The reason for the relatively significant difference in AUC values between the base regression model and the DL model may be the complexity of the neural network. The neural network can decrease the error along the gradient by the strength of the connection between the input node and the hidden node, the strength of the connection between the hidden node and the output node, and the threshold value. After repeated training and learning, the weight and threshold value corresponding to the minimum error can be determined. In addition, compared to single regression, neural networks can predict the effect of individual variables on the outcome and the effect of interactions between variables on the MCI.

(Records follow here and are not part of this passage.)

-- ==== Sys2Proof/Machine/Registers.lean ====
section
/-!
DEFINITION. The register map of the management address space (R11, R13, R477, R482): every register of the spec's field
tables with its address, reset value and access codes, and every field with its bit range.
-/

namespace Sys2Proof.Machine
open Sys2Proof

Our strengths are that the DL model showed good performance in both model construction and validation, and our cohort samples are all over the country, which is also well generalized in China. Second, we used ML methods to double-validate the inclusion variables and performed model construction by combining DL and ML. Third, when searching for domestic and international studies, we could not find other studies that predicted MCI in patients with sarcopenia. Lastly, we built an online computational webpage to facilitate the application of the model. The study also has more shortcomings. First, we lacked foreign validation sets to validate the model and could not prove that the model applies to other races and populations abroad. We are actively searching for data that can be utilized in different countries and regions for validation to solve this problem as early as possible. Second, limited by public databases, including variables related to the onset of MCI, such as the exercise situation, is not comprehensive enough due to the large missing amount and not being included in the study. Third, regarding the assessment of variables, it is generally measured using BIA or DXA, but the formula we used for ASM calculation was also in better agreement with DXA. For walking speed, CHARLS uses measurements at a standard distance of five meters, whereas the international standard is a distance of six meters. To address this issue, it has also been documented that this distance does not affect walking speed [30]. Finally, since the included samples were all over 45 years of age, the DL model is mainly applicable to the elderly population and is not relevant to the prediction of all age groups.